Closed anupullanhi closed 3 years ago

anupullanhi commented 3 years ago

Hello

I am running Methylstar pipeline using reference as mm10. i got the below given error:

[1] "It's first time you are running Methimpute for this data-set!" Scanning for ambiguous nucleotides ... 263.42s Extracting cytosines from forward strand ...Error: cannot allocate vector of size 1.8 Gb Execution halted Warning message: system call failed: Cannot allocate memory sort: cannot read: /results/methimpute-out/file-processed.lst: No such file or directory ./src/bash/methimpute.sh: line 12: [: too many arguments

I am running MethylStar in docker.

Any help regarding this error is appreciated. Thanks in advance.

shahryary commented 3 years ago

Hi @anupullanhi

Thank you for using the pipeline.

Methimpute using HMM algorithm for methylation status calling and it's resource-hungry in terms of memory. I suggest it would be better to run Methimpute with a system that has sufficient RAM. (it depends on the size of genome file and cx-report file too)
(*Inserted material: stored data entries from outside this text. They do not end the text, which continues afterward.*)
-- ==== Sys2Proof/Machine/Sync.lean ====
section
/-! DEFINITION. Fences, markers and waits on counters (R313, R314, R319, R320). -/

namespace Sys2Proof.Machine

/-- The place of an engine context among the four of a block (R320). -/
def Ctx.idx (c : Ctx) : Nat := c.code.toNat

/-- The timeline of a context (R95). -/
def Block.tlOf (b : Block) (c : Ctx) : Timeline := b.tl.getD (Ctx.idx c) {}

/-- Changes the timeline of a context. -/
def Block.modTl (b : Block) (c : Ctx) (f : Timeline → Timeline) : Block :=
  { b with tl := b.tl.mapIdx fun i x => if i == Ctx.idx c then f x else x }

/-- The scope at which a fence waits for the issuer's earlier accesses: its own, or .blk for an acquire fence, which waits for earlier
loads only; at .sys it waits, whatever its order, until earlier stores are performed, as what follows it must (R84, R87, R313). -/
def fenceScope (o : FenceOp) : Scope := if o.ord == .acq then (if o.scope == .sys then .die else .blk) else o.scope

/-- The fence acquires (R84). -/
def fenceAcq (o : FenceOp) : Bool := o.ord == .acq || o.ord == .ar

/-- `FENCE` (R84, R87, R313). -/
def execFence (c : Ctl) (o : FenceOp) (s : State) : Host.Outcome State Fault Refusal :=
  match s.cur with
  | some (.seq _) => withSeq s fun b =>
    let r := s.release (seqWho b) (fenceScope o)
    if !r.1 then waitSeq r.2 b (.release (fenceScope o) r.2.upto)
    else finishSeq (if fenceAcq o then r.2.acquire b.core [b.asid] o.scope else r.2) b c
  | _ => withSplit s fun b g sp =>
    let act := (memberSlices g sp).filter (takes c)
    match relAll s b g sp act (fenceScope o) with
    | some s => s
    | none =>
      let s := if fenceAcq o then act.foldl (fun s sl => s.acquire b.core [b.asid, s.accAsid b sl] o.scope) s else s
      finish s b g sp c

/-- Sends the markers of one MARK and puts it in flight on the fabric path (R314). -/
def State.markSlice (s : State) (b : Block) (g : Gang) (sl : Slice) (all : Bool) : State :=
  let who : Issuer := ⟨b.id, g.num, sl.num⟩
  let devs := if all || sl.devOvf then s.members.filter fun d => d != s.devNum else sl.devs
  let s := s.modSlice who fun sl => { sl with devs := [], devOvf := false }
  if devs.isEmpty then s
  else
    let (id, s) := s.newId
    let p : Part := { lane := 0, addr := 0, st := .sent 0 }
    let a : Access := { id, who, path := 3, kind := .mark, esz := 4, asid := b.asid, pc := sl.pc, parts := [p], grp := id }
    let s := s.modSlice who fun sl => { sl with acc := sl.acc ++ [a] }
    devs.foldl (fun s d => s.sendMarker who id d) s

/-- An earlier posted store of a slice to another device has not gone out yet: a marker waits for it (R146 step 1). -/
def Slice.unposted (sl : Slice) : Bool := sl.acc.any fun a => a.path == 3 && a.kind.stores && a.parts.any fun p => p.st == .todo

/-- `MARK` (R314): its markers follow the slice's earlier posted writes (R146). -/
def execMark (c : Ctl) (o : Bool) (s : State) : Host.Outcome State Fault Refusal :=
  withSplit s fun b g sp =>
    let act := (memberSlices g sp).filter (takes c)
    if act.any fun sl => pathFull sl 3 then waitAt s b g sp (.counter 3)
    else if act.any Slice.unposted then waitAt s b g sp (.release .blk s.upto)
    else finish (act.foldl (fun s sl => s.markSlice b g sl o) s) b g sp c

/-- The counters of a slice that WAITP names are at most the threshold (R94, R319); path 8 stands for all
eight. -/
def Slice.pathsLow (sl : Slice) (path thr : Nat) : Bool :=
  if path == 8 then (List.range 8).all fun k => decide (accCount sl.acc k ≤ min thr 63) else decide (accCount sl.acc path ≤ min thr 63)

/-- `WAITP` (R94, R319). -/
def execWaitp (c : Ctl) (o : WaitpOp) (s : State) : Host.Outcome State Fault Refusal :=
  withSplit s fun b g sp =>
    let path := if o.all then 8 else o.path.toNat
    match (memberSlices g sp).find? (fun sl => takes c sl && !sl.pathsLow path (sl.s o.a.toNat).toNat) with
    | some sl => waitAt s b g sp (.waitp sl.num path (sl.s o.a.toNat).toNat)
    | none => finish s b g sp c

/-- The completions of a block's operations act as a release at the scope of the TLWAIT that observes them (R96): at .fab and .sys the
markers and zero-length reads for what they have posted are sent, and awaited (R85). Narrower scopes need nothing more: an operation
completes once its stores are performed or accepted (R337). -/
def State.tlRelease (s : State) (b : Block) (sc : Scope) : Bool × State :=
  if sc == .fab || sc == .sys then s.releaseTo (seqWho b) sc 0 else (true, s)

/-- `TLWAIT` (R95, R96, R320). -/
def execTlwait (c : Ctl) (o : TlOp) (s : State) : Host.Outcome State Fault Refusal :=
  match s.cur with
  | some (.seq _) => withSeq s fun b =>
    let n := (b.seq.q o.n.toNat).toNat
    if (b.tlOf o.ctx).counter < n then waitSeq s b (.tlwait o.ctx n)
    else
      let r := s.tlRelease b o.scope
      if !r.1 then waitSeq r.2 b (.tlwait o.ctx n)
      else finishSeq (r.2.acquire b.core [b.asid] o.scope) b c
  | _ => withSplit s fun b g sp =>
    let act := (memberSlices g sp).filter (takes c)
    match act.find? (fun sl => decide ((b.tlOf o.ctx).counter < (sl.s64 o.n.toNat).toNat)) with
    | some sl => waitAt s b g sp (.tlwait o.ctx (sl.s64 o.n.toNat).toNat)
    | none =>
      if act.isEmpty then finish s b g sp c
      else
        let r := s.tlRelease b o.scope
        if !r.1 then waitAt r.2 b g sp (.tlwait o.ctx 0)
        else finish (r.2.acquire b.core [b.asid] o.scope) b g sp c

/-- `TLREAD` (R320: relaxed; the value is there for the next word). -/
def execTlread (c : Ctl) (o : TlOp) (s : State) : Host.Outcome State Fault Refusal :=
  match s.cur with
  | some (.seq _) => withSeq s fun b =>
    finishSeq (s.modSeq b.id fun q => q.setQ o.d.toNat (BitVec.ofNat 64 (b.tlOf o.ctx).counter)) b c
  | _ => withSplit s fun b g sp =>
    let v : DWord := BitVec.ofNat 64 (b.tlOf o.ctx).counter
    finish (onMembers s b g sp fun sl => if takes c sl then sl.setS64 o.d.toNat v else sl) b g sp c

/-- `TLADV` (R320: the answer goes to every active lane; when it is true, an acquire). -/
def execTladv (c : Ctl) (o : TlOp) (s : State) : Host.Outcome State Fault Refusal :=
  withSplit s fun b g sp =>
    let yes : Slice → Bool := fun sl => decide ((sl.s64 o.n.toNat).toNat ≤ (b.tlOf o.ctx).counter)
    let any := (memberSlices g sp).any fun sl => takes c sl && yes sl
    let s := onMembers s b g sp fun sl =>
      if takes c sl then sl.active.foldl (fun x j => x.modLane j fun l => l.setP o.d.toNat (yes sl)) sl else sl
    finish (if any then s.acquire b.core [b.asid] o.scope else s) b g sp c

end Sys2Proof.Machine
end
Additionally, There is an option in Methimpute to specify cytosine. In that case, the model just using a specific cytosine which will end up with less memory consumption. You can find it under menu "configuration part" , then "methimpute" and there is an option "Run Context: All/ CG| CHG| CHH " try to first run with e.x: "CG" to see how is going, hopefully it should solve your problem .

Finally, Methimpute module is an option that we included in our pipeline; it's possible to use any other methylation caller or even cx-reports after pre-processed the data.

Please let me know if you have any questions.

anupullanhi commented 3 years ago

Hello, I changed the configuration to "CG" for running methimpute and got the below-given error.

image

Any help regarding this error is appreciated. Thanks in advance.

shahryary commented 3 years ago

Unfortunately, as I mentioned before, Methimpute is resource hungry when you have a large genome size. We will update this module in our pipeline in the next version. Increasing the system RAM could help get out the problem, or you could use an alternative option for methylation calls instead of Methimpute. However, we'll keep updating this module to improve pipeline performance.